O uso pretérito de drogas não é crime, mas o porte presente é: lições do STF e de Bezerra da Silva

12 de novembro de 2011

O porte de drogas para consumo pessoal é o assunto do momento. Por isso, no presente post, retomaremos o exame do art. 28 da Lei n. 11.343/2006, o qual considera crime essa conduta. Trataremos de um aspecto bem específico desse delito de menor potencial ofensivo: a atipicidade do ato de receber a droga e consumi-la imediatamente.

No crime de porte para uso pessoal (art. 28 da Lei n. 11.343/2006), os núcleos do tipo são os seguintes: “adquirir” (obter através de comprar, troca ou a título gratuito), “guardar” (conservar para outrem), “ter em depósito” (manter armazenado para si próprio), “transportar” (levar de um local para outro) ou “trazer consigo” (ter a droga junto a si). 
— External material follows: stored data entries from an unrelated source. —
-- ==== Sys2Proof/Laws/State.lean ====
section
/-!
SUPPORT. What each update of the state does to each of its fields.
-/

namespace Sys2Proof.Machine

@[simp] theorem State.setNow_now (s : State) (v : Nat) : (s.setNow v).now = v := rfl
@[simp] theorem State.setNow_freeCtr (s : State) (v : Nat) : (s.setNow v).freeCtr = s.freeCtr := rfl
@[simp] theorem State.setNow_pending (s : State) (v : Nat) : (s.setNow v).pending = s.pending := rfl
@[simp] theorem State.setNow_out (s : State) (v : Nat) : (s.setNow v).out = s.out := rfl
@[simp] theorem State.setNow_mem (s : State) (v : Nat) : (s.setNow v).mem = s.mem := rfl
@[simp] theorem State.setNow_board (s : State) (v : Nat) : (s.setNow v).board = s.board := rfl
@[simp] theorem State.setNow_pw (s : State) (v : Nat) : (s.setNow v).pw = s.pw := rfl
@[simp] theorem State.setNow_bt (s : State) (v : Nat) : (s.setNow v).bt = s.bt := rfl
@[simp] theorem State.setNow_od (s : State) (v : Nat) : (s.setNow v).od = s.od := rfl
@[simp] theorem State.setNow_rc (s : State) (v : Nat) : (s.setNow v).rc = s.rc := rfl
@[simp] theorem State.setNow_ti (s : State) (v : Nat) : (s.setNow v).ti = s.ti := rfl
@[simp] theorem State.setNow_fr (s : State) (v : Nat) : (s.setNow v).fr = s.fr := rfl
@[simp] theorem State.setNow_co (s : State) (v : Nat) : (s.setNow v).co = s.co := rfl
@[simp] theorem State.setNow_ch (s : State) (v : Nat) : (s.setNow v).ch = s.ch := rfl
@[simp] theorem State.setNow_fa (s : State) (v : Nat) : (s.setNow v).fa = s.fa := rfl
@[simp] theorem State.setNow_tr (s : State) (v : Nat) : (s.setNow v).tr = s.tr := rfl
@[simp] theorem State.setNow_ho (s : State) (v : Nat) : (s.setNow v).ho = s.ho := rfl
@[simp] theorem State.setNow_sv (s : State) (v : Nat) : (s.setNow v).sv = s.sv := rfl
@[simp] theorem State.setNow_setNow (s : State) (v w : Nat) : (s.setNow v).setNow w = s.setNow w := rfl

@[simp] theorem State.setFreeCtr_now (s : State) (v : Nat) : (s.setFreeCtr v).now = s.now := rfl
@[simp] theorem State.setFreeCtr_freeCtr (s : State) (v : Nat) : (s.setFreeCtr v).freeCtr = v := rfl
@[simp] theorem State.setFreeCtr_pending (s : State) (v : Nat) : (s.setFreeCtr v).pending = s.pending := rfl
@[simp] theorem State.setFreeCtr_out (s : State) (v : Nat) : (s.setFreeCtr v).out = s.out := rfl
@[simp] theorem State.setFreeCtr_mem (s : State) (v : Nat) : (s.setFreeCtr v).mem = s.mem := rfl
@[simp] theorem State.setFreeCtr_board (s : State) (v : Nat) : (s.setFreeCtr v).board = s.board := rfl
@[simp] theorem State.setFreeCtr_pw (s : State) (v : Nat) : (s.setFreeCtr v).pw = s.pw := rfl
@[simp] theorem State.setFreeCtr_bt (s : State) (v : Nat) : (s.setFreeCtr v).bt = s.bt := rfl
@[simp] theorem State.setFreeCtr_od (s : State) (v : Nat) : (s.setFreeCtr v).od = s.od := rfl
@[simp] theorem State.setFreeCtr_rc (s : State) (v : Nat) : (s.setFreeCtr v).rc = s.rc := rfl
@[simp] theorem State.setFreeCtr_ti (s : State) (v : Nat) : (s.setFreeCtr v).ti = s.ti := rfl
@[simp] theorem State.setFreeCtr_fr (s : State) (v : Nat) : (s.setFreeCtr v).fr = s.fr := rfl
@[simp] theorem State.setFreeCtr_co (s : State) (v : Nat) : (s.setFreeCtr v).co = s.co := rfl
@[simp] theorem State.setFreeCtr_ch (s : State) (v : Nat) : (s.setFreeCtr v).ch = s.ch := rfl
@[simp] theorem State.setFreeCtr_fa (s : State) (v : Nat) : (s.setFreeCtr v).fa = s.fa := rfl
@[simp] theorem State.setFreeCtr_tr (s : State) (v : Nat) : (s.setFreeCtr v).tr = s.tr := rfl
@[simp] theorem State.setFreeCtr_ho (s : State) (v : Nat) : (s.setFreeCtr v).ho = s.ho := rfl
@[simp] theorem State.setFreeCtr_sv (s : State) (v : Nat) : (s.setFreeCtr v).sv = s.sv := rfl
@[simp] theorem State.setFreeCtr_setFreeCtr (s : State) (v w : Nat) : (s.setFreeCtr v).setFreeCtr w = s.setFreeCtr w := rfl

@[simp] theorem State.setPending_now (s : State) (v : List Instr) : (s.setPending v).now = s.now := rfl
@[simp] theorem State.setPending_freeCtr (s : State) (v : List Instr) : (s.setPending v).freeCtr = s.freeCtr := rfl
@[simp] theorem State.setPending_pending (s : State) (v : List Instr) : (s.setPending v).pending = v := rfl
@[simp] theorem State.setPending_out (s : State) (v : List Instr) : (s.setPending v).out = s.out := rfl
@[simp] theorem State.setPending_mem (s : State) (v : List Instr) : (s.setPending v).mem = s.mem := rfl
@[simp] theorem State.setPending_board (s : State) (v : List Instr) : (s.setPending v).board = s.board := rfl
@[simp] theorem State.setPending_pw (s : State) (v : List Instr) : (s.setPending v).pw = s.pw := rfl
@[simp] theorem State.setPending_bt (s : State) (v : List Instr) : (s.setPending v).bt = s.bt := rfl
@[simp] theorem State.setPending_od (s : State) (v : List Instr) : (s.setPending v).od = s.od := rfl
@[simp] theorem State.setPending_rc (s : State) (v : List Instr) : (s.setPending v).rc = s.rc := rfl
@[simp] theorem State.setPending_ti (s : State) (v : List Instr) : (s.setPending v).ti = s.ti := rfl
@[simp] theorem State.setPending_fr (s : State) (v : List Instr) : (s.setPending v).fr = s.fr := rfl
@[simp] theorem State.setPending_co (s : State) (v : List Instr) : (s.setPending v).co = s.co := rfl
@[simp] theorem State.setPending_ch (s : State) (v : List Instr) : (s.setPending v).ch = s.ch := rfl
@[simp] theorem State.setPending_fa (s : State) (v : List Instr) : (s.setPending v).fa = s.fa := rfl
@[simp] theorem State.setPending_tr (s : State) (v : List Instr) : (s.setPending v).tr = s.tr := rfl
@[simp] theorem State.setPending_ho (s : State) (v : List Instr) : (s.setPending v).ho = s.ho := rfl
@[simp] theorem State.setPending_sv (s : State) (v : List Instr) : (s.setPending v).sv = s.sv := rfl
@[simp] theorem State.setPending_setPending (s : State) (v w : List Instr) : (s.setPending v).setPending w = s.setPending w := rfl

@[simp] theorem State.setOut_now (s : State) (v : List Output) : (s.setOut v).now = s.now := rfl
@[simp] theorem State.setOut_freeCtr (s : State) (v : List Output) : (s.setOut v).freeCtr = s.freeCtr := rfl
@[simp] theorem State.setOut_pending (s : State) (v : List Output) : (s.setOut v).pending = s.pending := rfl
@[simp] theorem State.setOut_out (s : State) (v : List Output) : (s.setOut v).out = v := rfl
@[simp] theorem State.setOut_mem (s : State) (v : List Output) : (s.setOut v).mem = s.mem := rfl
@[simp] theorem State.setOut_board (s : State) (v : List Output) : (s.setOut v).board = s.board := rfl
@[simp] theorem State.setOut_pw (s : State) (v : List Output) : (s.setOut v).pw = s.pw := rfl
@[simp] theorem State.setOut_bt (s : State) (v : List Output) : (s.setOut v).bt = s.bt := rfl
@[simp] theorem State.setOut_od (s : State) (v : List Output) : (s.setOut v).od = s.od := rfl
@[simp] theorem State.setOut_rc (s : State) (v : List Output) : (s.setOut v).rc = s.rc := rfl
@[simp] theorem State.setOut_ti (s : State) (v : List Output) : (s.setOut v).ti = s.ti := rfl
@[simp] theorem State.setOut_fr (s : State) (v : List Output) : (s.setOut v).fr = s.fr := rfl
@[simp] theorem State.setOut_co (s : State) (v : List Output) : (s.setOut v).co = s.co := rfl
@[simp] theorem State.setOut_ch (s : State) (v : List Output) : (s.setOut v).ch = s.ch := rfl
@[simp] theorem State.setOut_fa (s : State) (v : List Output) : (s.setOut v).fa = s.fa := rfl
@[simp] theorem State.setOut_tr (s : State) (v : List Output) : (s.setOut v).tr = s.tr := rfl
@[simp] theorem State.setOut_ho (s : State) (v : List Output) : (s.setOut v).ho = s.ho := rfl
@[simp] theorem State.setOut_sv (s : State) (v : List Output) : (s.setOut v).sv = s.sv := rfl
@[simp] theorem State.setOut_setOut (s : State) (v w : List Output) : (s.setOut v).setOut w = s.setOut w := rfl

@[simp] theorem State.setMem_now (s : State) (v : List Host.Cell) : (s.setMem v).now = s.now := rfl
@[simp] theorem State.setMem_freeCtr (s : State) (v : List Host.Cell) : (s.setMem v).freeCtr = s.freeCtr := rfl
@[simp] theorem State.setMem_pending (s : State) (v : List Host.Cell) : (s.setMem v).pending = s.pending := rfl
@[simp] theorem State.setMem_out (s : State) (v : List Host.Cell) : (s.setMem v).out = s.out := rfl
@[simp] theorem State.setMem_mem (s : State) (v : List Host.Cell) : (s.setMem v).mem = v := rfl
@[simp] theorem State.setMem_board (s : State) (v : List Host.Cell) : (s.setMem v).board = s.board := rfl
@[simp] theorem State.setMem_pw (s : State) (v : List Host.Cell) : (s.setMem v).pw = s.pw := rfl
@[simp] theorem State.setMem_bt (s : State) (v : List Host.Cell) : (s.setMem v).bt = s.bt := rfl
@[simp] theorem State.setMem_od (s : State) (v : List Host.Cell) : (s.setMem v).od = s.od := rfl
@[simp] theorem State.setMem_rc (s : State) (v : List Host.Cell) : (s.setMem v).rc = s.rc := rfl
@[simp] theorem State.setMem_ti (s : State) (v : List Host.Cell) : (s.setMem v).ti = s.ti := rfl
@[simp] theorem State.setMem_fr (s : State) (v : List Host.Cell) : (s.setMem v).fr = s.fr := rfl
@[simp] theorem State.setMem_co (s : State) (v : List Host.Cell) : (s.setMem v).co = s.co := rfl
@[simp] theorem State.setMem_ch (s : State) (v : List Host.Cell) : (s.setMem v).ch = s.ch := rfl
@[simp] theorem State.setMem_fa (s : State) (v : List Host.Cell) : (s.setMem v).fa = s.fa := rfl
@[simp] theorem State.setMem_tr (s : State) (v : List Host.Cell) : (s.setMem v).tr = s.tr := rfl
@[simp] theorem State.setMem_ho (s : State) (v : List Host.Cell) : (s.setMem v).ho = s.ho := rfl
@[simp] theorem State.setMem_sv (s : State) (v : List Host.Cell) : (s.setMem v).sv = s.sv := rfl
@[simp] theorem State.setMem_setMem (s : State) (v w : List Host.Cell) : (s.setMem v).setMem w = s.setMem w := rfl

@[simp] theorem State.setPw_now (s : State) (v : Power) : (s.setPw v).now = s.now := rfl
@[simp] theorem State.setPw_freeCtr (s : State) (v : Power) : (s.setPw v).freeCtr = s.freeCtr := rfl
@[simp] theorem State.setPw_pending (s : State) (v : Power) : (s.setPw v).pending = s.pending := rfl
@[simp] theorem State.setPw_out (s : State) (v : Power) : (s.setPw v).out = s.out := rfl
@[simp] theorem State.setPw_mem (s : State) (v : Power) : (s.setPw v).mem = s.mem := rfl
@[simp] theorem State.setPw_board (s : State) (v : Power) : (s.setPw v).board = s.board := rfl
@[simp] theorem State.setPw_pw (s : State) (v : Power) : (s.setPw v).pw = v := rfl
@[simp] theorem State.setPw_bt (s : State) (v : Power) : (s.setPw v).bt = s.bt := rfl
@[simp] theorem State.setPw_od (s : State) (v : Power) : (s.setPw v).od = s.od := rfl
@[simp] theorem State.setPw_rc (s : State) (v : Power) : (s.setPw v).rc = s.rc := rfl
@[simp] theorem State.setPw_ti (s : State) (v : Power) : (s.setPw v).ti = s.ti := rfl
@[simp] theorem State.setPw_fr (s : State) (v : Power) : (s.setPw v).fr = s.fr := rfl
@[simp] theorem State.setPw_co (s : State) (v : Power) : (s.setPw v).co = s.co := rfl
@[simp] theorem State.setPw_ch (s : State) (v : Power) : (s.setPw v).ch = s.ch := rfl
@[simp] theorem State.setPw_fa (s : State) (v : Power) : (s.setPw v).fa = s.fa := rfl
@[simp] theorem State.setPw_tr (s : State) (v : Power) : (s.setPw v).tr = s.tr := rfl
@[simp] theorem State.setPw_ho (s : State) (v : Power) : (s.setPw v).ho = s.ho := rfl
@[simp] theorem State.setPw_sv (s : State) (v : Power) : (s.setPw v).sv = s.sv := rfl
@[simp] theorem State.setPw_setPw (s : State) (v w : Power) : (s.setPw v).setPw w = s.setPw w := rfl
Observe-se que, por força da descrição normativa do crime em tela, o agente que é surpreendido fumando maconha enquadra-se no núcleo “trazer consigo”. Contudo, se o agente é surpreendido após ter consumido a droga não comete crime algum. De fato, o art. 28 da Lei n. 11.343/2006 não pune o uso passado da droga, mas apenas o seu porte presente. Segundo Fernando Capez, isso se justifica, “[…] pois o que a lei visa é coibir o perigo social representado pela detenção, evitando a circulação da droga pela sociedade, ainda que a finalidade do sujeito seja apenas o consumo pessoal”.[2]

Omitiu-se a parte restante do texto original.